Python has always had a “batteries included” philosophy - having a rich and versatile standard library which is immediately available, without making the user download separate packages. This is thought to have contributed to Python’s early success. No matter what you’re trying to accomplish, there’s probably a built-in library that can help you do what you want.
The downside to this is that the standard libraries need to maintain backwards compatibility. Some were quick hacks, hard to use, poorly designed and now impossible to fix, or have simply been rendered obsolete. Luckily, Python also makes it easy to install and use external libraries - we’ll cover this later.
There are some great libraries included with Python that you’ll probably end up seeing or using frequently. sys
provides system-specific parameters and functions, such as exit()
. os
has miscellaneous operating system interfaces, and provides the excellent os.path
submodule for handling file paths on any operating system. math
gives you all the advanced math function. json
is an easy-to-use json parser and encoder. Python even gives you built-in libraries for database access, logging, internet protocols, multimedia, debugging, and even libraries for extending Python itself. The full list of standard libraries can be found in the Python documentation.

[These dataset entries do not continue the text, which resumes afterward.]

-- ==== Sys2Proof/Machine/ZArr.lean ====
section
/-! DEFINITION. The Z-stream's array instructions: activation (R173), compares, writes, tags and counts (R177 to R180), and
field arithmetic (R181 to R185). -/

namespace Sys2Proof.Machine

/-- `zreg` (R173). -/
def zregM (a : Nat) : M Unit := do
  let s ← get
  let h := (s.rdY a).toNat
  match s.core.regionOf? s.coreNo (s.coreCtx s.coreNo) h with
  | none => fail { code := 0x15, det := h }
  | some r =>
    let z := s.core.z
    let known := z.used.any fun u => decide (u.1 = h)
    let rows := (z.used.map Prod.snd).sum
    failIf (!known && decide ((s.core.task.getD {}).nrows < rows + r.rows)) { code := 0x03, det := 4 }
    let z := { z with act := z.act.set 0 r.arr h, used := if known then z.used else z.used ++ [(h, r.rows)] }
    set (s.updZ fun _ => (List.range 8).foldl (fun z t => z.setTag r.arr t 0 fun _ => false) z)

def execZreg (a : Nat) (s : State) : Out := runA (zregM a) s

/-- A compare (R178): `mix` combines the condition tag's bit with the match. -/
def zcmpM (a d e c w : Nat) (ne : Bool) (mix : Bool → Bool → Bool) : M Unit :=
  onRegion a fun _ r => do
    readCells r (fun _ => true) c (w + 1)
    modify fun s =>
      let key := s.zkField c (w + 1)
      let hit (i : Nat) : Bool := decide ((s.core.rrow r i).bits c (w + 1) = key) != ne
      s.updZ fun z => z.setTag a d r.rows fun i => mix (z.tag a e i) (hit i)

def execZcmpEq (a d c w : Nat) (s : State) : Out := runA (zcmpM a d 0 c w false fun _ m => m) s
def execZcmpEqAnd (a d e c w : Nat) (s : State) : Out := runA (zcmpM a d e c w false fun t m => t && m) s
def execZcmpEqOr (a d e c w : Nat) (s : State) : Out := runA (zcmpM a d e c w false fun t m => t || m) s
def execZcmpNe (a d c w : Nat) (s : State) : Out := runA (zcmpM a d 0 c w true fun _ m => m) s
def execZcmpNeAnd (a d e c w : Nat) (s : State) : Out := runA (zcmpM a d e c w true fun t m => t && m) s
def execZcmpNeOr (a d e c w : Nat) (s : State) : Out := runA (zcmpM a d e c w true fun t m => t || m) s

/-- A write (R178): the value goes into the field of each tagged row; a word of a row that it writes whole loses the mark of an error
(`Core.wordsWritten`). -/
def zwrM (a d c w : Nat) (v : State → Nat) : M Unit :=
  onRegion a fun _ r => modify fun s =>
    s.zPut fun x => (x.mapRows r fun i row => if x.z.tag a d i then row.put c (w + 1) (v s) else row).wordsWritten r (x.z.tag a d) c (w + 1)

def execZwr (a d c w : Nat) (s : State) : Out := runA (zwrM a d c w fun s => s.zkField c (w + 1)) s
def execZwrc (a d c w : Nat) (s : State) : Out := runA (zwrM a d c w fun _ => 0) s
def execZwrs (a d c w : Nat) (s : State) : Out := runA (zwrM a d c w fun _ => 2 ^ (w + 1) - 1) s

/-- `ztag` (R179). -/
def ztagM (a d c e : Nat) (f : Bool → Bool → Bool) : M Unit :=
  onRegion a fun _ r => modify fun s => s.updZ fun z => z.setTag a d r.rows fun i => f (z.tag a c i) (z.tag a e i)

def execZtagAnd (a d c e : Nat) (s : State) : Out := runA (ztagM a d c e fun x y => x && y) s
def execZtagOr (a d c e : Nat) (s : State) : Out := runA (ztagM a d c e fun x y => x || y) s
def execZtagXor (a d c e : Nat) (s : State) : Out := runA (ztagM a d c e fun x y => x != y) s
def execZtagAndn (a d c e : Nat) (s : State) : Out := runA (ztagM a d c e fun x y => x && !y) s
def execZtagMov (a d c : Nat) (s : State) : Out := runA (ztagM a d c 0 fun x _ => x) s
def execZtagNot (a d c : Nat) (s : State) : Out := runA (ztagM a d c 0 fun x _ => !x) s
def execZtagSet (a d : Nat) (s : State) : Out := runA (ztagM a d 0 0 fun _ _ => true) s
def execZtagClr (a d : Nat) (s : State) : Out := runA (ztagM a d 0 0 fun _ _ => false) s

/-- `zcnt` (R180). -/
def execZcnt (a e y : Nat) (s : State) : Out :=
  runA (onRegion a fun _ r => modify fun s => s.wrY y (BitVec.ofNat 32 (s.core.z.rowsOf a e r.rows).length)) s

/-- `zfirst` (R180). -/
def execZfirst (a e y : Nat) (s : State) : Out :=
  runA (onRegion a fun _ r => modify fun s =>
    s.wrY y (match s.core.z.rowsOf a e r.rows with | i :: _ => BitVec.ofNat 32 i | [] => 0xFFFFFFFF#32)) s

/-- `zfld` (R181). Its word's array bits are fixed at 0 and name no array: it needs no active region, and raises no 0x15 where `ama0` has
none, and the same holds of `zkset` and `zkget`: the model's choice (log entry 99), for R54 and R174 do not say it. -/
def execZfld (c w : Nat) (s : State) : Out := runA (modify fun s => s.updZ fun z => { z with latch := some (c, w + 1) }) s

/-- The latched column, for a source of w bits (R181): 0x01 where the latch is empty, of another width, or overlaps the
field of n bits at c that the instruction writes, if it may not overlap one. -/
def latched (w c n : Nat) : M Nat := do
  match (← get).core.z.latch with
  | some (lc, lw) =>
    if lw ≠ w ∨ (0 < n ∧ lc < c + n ∧ c < lc + lw) then fail { code := 0x01 } else pure lc
  | none => fail { code := 0x01 }

/-- tg6, tg7 and the destination tag after a field operation. -/
def ZState.setThree (z : ZState) (a d n : Nat) (t6 t7 td : Nat → Bool) : ZState :=
  ((z.setTag a 6 n t6).setTag a 7 n t7).setTag a d n td

/-- The source of a field operation: the latched column or `zk` at the field's own columns (R181). -/
def zSource (k : Bool) (c w n : Nat) : M (State → Row → Nat) := do
  if k then pure fun s _ => s.zkField c w
  else
    let lc ← latched w c n
    pure fun _ x => x.bits lc w

/-- An add or a subtract (R182): the field and the carry or borrow of each row of the condition tag. -/
def zaddM (a d e c w : Nat) (k sub : Bool) : M Unit := do
  let src ← zSource k c (w + 1) (w + 1)
  let lc := ((← get).core.z.latch.getD (0, 1)).1
  onRegion a fun _ r => do
    let z := (← get).core.z
    readCells r (fun i => z.tag a e i) c (w + 1)
    if !k then readCells r (fun i => z.tag a e i) lc (w + 1)
    modify fun s =>
      let m := 2 ^ (w + 1)
      let dv (i : Nat) : Nat := (s.core.rrow r i).bits c (w + 1)
      let sv (i : Nat) : Nat := src s (s.core.rrow r i)
      let on (i : Nat) : Bool := z.tag a e i
      let carry (i : Nat) : Bool := on i && (if sub then decide (dv i < sv i) else decide (m ≤ dv i + sv i))
      let val (i : Nat) : Nat := if sub then dv i + m - sv i else dv i + sv i
      let x := s.core.mapRows r fun i row => if on i then row.put c (w + 1) (val i) else row
      s.putCore { x with z := x.z.setThree a d r.rows on carry carry }

def execZadd (a d e c w : Nat) (s : State) : Out := runA (zaddM a d e c w false false) s
def execZsub (a d e c w : Nat) (s : State) : Out := runA (zaddM a d e c w false true) s
def execZaddk (a d e c w : Nat) (s : State) : Out := runA (zaddM a d e c w true false) s
def execZsubk (a d e c w : Nat) (s : State) : Out := runA (zaddM a d e c w true true) s

/-- A field compare (R183): `f` is the test that tg7 ends with; `eq` says that the result is tg6. Of words with an uncorrectable error
(R195), it reads those of the rows of the condition tag, each row's whole field, also where the row leaves tg6 before the last column:
the model's choice (log entry 104). -/
def zcompM (a d e c w : Nat) (k : Bool) (f : Nat → Nat → Bool) (eq : Bool) : M Unit := do
  let src ← zSource k c (w + 1) 0
  let lc := ((← get).core.z.latch.getD (0, 1)).1
  onRegion a fun _ r => do
    let z := (← get).core.z
    readCells r (fun i => z.tag a e i) c (w + 1)
    if !k then readCells r (fun i => z.tag a e i) lc (w + 1)
    modify fun s =>
      let dv (i : Nat) : Nat := (s.core.rrow r i).bits c (w + 1)
      let sv (i : Nat) : Nat := src s (s.core.rrow r i)
      let t6 (i : Nat) : Bool := z.tag a e i && decide (dv i = sv i)
      let t7 (i : Nat) : Bool := z.tag a e i && f (dv i) (sv i)
      s.updZ fun z => z.setThree a d r.rows t6 t7 (if eq then t6 else t7)

def execZgt (a d e c w : Nat) (s : State) : Out := runA (zcompM a d e c w false (fun x y => decide (y < x)) false) s
def execZlt (a d e c w : Nat) (s : State) : Out := runA (zcompM a d e c w false (fun x y => decide (x < y)) false) s
def execZeqf (a d e c w : Nat) (s : State) : Out := runA (zcompM a d e c w false (fun _ _ => false) true) s
def execZgtk (a d e c w : Nat) (s : State) : Out := runA (zcompM a d e c w true (fun x y => decide (y < x)) false) s
def execZltk (a d e c w : Nat) (s : State) : Out := runA (zcompM a d e c w true (fun x y => decide (x < y)) false) s

/-- `zmul` (R184): n = (w + 1) / 2; tg6 and tg7 end as the last step leaves them. Its passes read the product field of the rows in which
some bit of Y is 1 (R195, Table 7.6). -/
def zmulM (a e c w : Nat) : M Unit := do
  let n := (w + 1) / 2
  let lc ← latched n c (2 * n)
  onRegion a fun _ r => do
    let z := (← get).core.z
    readCells r (fun i => z.tag a e i) lc n
    readCells r (fun i => z.tag a e i) (c + 2 * n) n
    let t ← get
    readCells r (fun i => z.tag a e i && decide ((t.core.rrow r i).bits (c + 2 * n) n ≠ 0)) c (2 * n)
    modify fun s =>
      let x (i : Nat) : Nat := (s.core.rrow r i).bits lc n
      let y (i : Nat) : Nat := (s.core.rrow r i).bits (c + 2 * n) n
      let t6 (i : Nat) : Bool := z.tag a e i && (y i).testBit (n - 1)
      -- the partial product before the last step, from bit n - 1 on, takes the last addend
      let t7 (i : Nat) : Bool := t6 i && decide (2 ^ n ≤ y i % 2 ^ (n - 1) * x i / 2 ^ (n - 1) % 2 ^ n + x i)
      let u := s.core.mapRows r fun i row => if z.tag a e i then row.put c (2 * n) (x i * y i) else row
      let u := u.wordsWritten r (z.tag a e) c (2 * n)
      s.putCore { u with z := (u.z.setTag a 6 r.rows t6).setTag a 7 r.rows t7 }

def execZmul (a e c w : Nat) (s : State) : Out := runA (zmulM a e c w) s

/-- `zmov` (R185): overlap is allowed. -/
def zmovM (a d c w : Nat) : M Unit := do
  let lc ← latched (w + 1) c 0
  onRegion a fun _ r => do
    let z := (← get).core.z
    readCells r (fun i => z.tag a d i) lc (w + 1)
    modify fun s =>
      let x := s.core.mapRows r fun i row => if z.tag a d i then row.put c (w + 1) (row.bits lc (w + 1)) else row
      let x := x.wordsWritten r (z.tag a d) c (w + 1)
      s.putCore { x with z := (x.z.setTag a 6 r.rows fun i => z.tag a d i).setTag a 7 r.rows fun _ => false }

def execZmov (a d c w : Nat) (s : State) : Out := runA (zmovM a d c w) s

end Sys2Proof.Machine
end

As a quick example, let’s look at Python’s datetime
library. You can easily make a datetime
object that represents any given point in time. For example:
>>> import datetime
>>> right_now = datetime.datetime.now()
>>> print(right_now)
2020-10-29 23:29:53.798740
>>> repr(right_now)
'datetime.datetime(2020, 10, 29, 23, 29, 53, 798740)'
We can even make a datetime
object for an arbitrary date, and subtract it from right now to get a timedelta
object:
>>> new_years = datetime.datetime(2020, 1, 1, 0, 0)
>>> print(new_years)
2019-01-01 00:00:00
>>> delta = right_now - new_years
>>> print(delta)
302 days, 23:29:53.798740
We can easily see that it’s been over 302 days from new_years
until right_now
. We’ll come back to datetime
later in this chapter.
Python has a simple package structure. Any directory with a file named __init__.py
can be considered a Python module.
Note: a __init__.py
file is no longer required for Python 3 modules, but it’s still supported and can be useful.

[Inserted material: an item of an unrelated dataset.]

-- ==== Sys2Proof/Machine/Dispatch.lean ====
section
/-! DEFINITION. The dispatcher: one arm per constructor of Instr, each one direct call of its meaning. -/

namespace Sys2Proof.Machine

For example, let’s make a basic function and start a new module to house it:
def add_numbers(x, y):
return x + y
Let’s put our function in a file called __init__.py
and place it in a folder called my_math_functions
. Now, as long as the folder my_math_functions
is somewhere in our PYTHONPATH
, we can import my_math_functions
and reach add_numbers()
. If we start our REPL from the folder that contains my_math_functions
, we can import it:
>>> import my_math_functions
>>> my_math_functions.add_numbers(1, 2)
3
There a few different ways to import modules or even just specific objects from modules. You can import everything from a module into the local namespace using *
:
>>> from my_math_functions import *
>>> add_numbers(1, 2)
3
This isn’t a good practice, because it’s hard to tell where a specific function is coming from without the namespace context. Also, function names can conflict, and this can make things very difficult to debug.
It is better to import functions specifically:
>>> from my_math_functions import add_numbers
>>> add_numbers(1, 2)
3
This make things a little clearer, as we can look at the top and see where the add_number()
function came from. However, an even better way is to just import the module and use it in calls to maintain the namespace context:
>>> import my_math_functions
>>> my_math_functions.add_numbers(1, 2)
3
This can be slightly more verbose, but unless it makes your function calls ridiculously long, it generally makes things much easier to debug.
You can use the as
keyword to make things a little easier on yourself.
>>> import my_math_functions as mmf
>>> mmf.add_numbers(1, 2)
3
What is the PYTHONPATH
we mentioned earlier? This is a list of paths on your system where Python will look for packages. Python will always look first in the working directory (the folder you’re in when you start the REPL or run your program), so if your module folder is there, you can import it. You can also install your modules just like any other external modules, using a setup.py
file. It’s also possible to change or add paths to your PYTHONPATH
list if you need to store modules elsewhere, but this isn’t a very portable solution.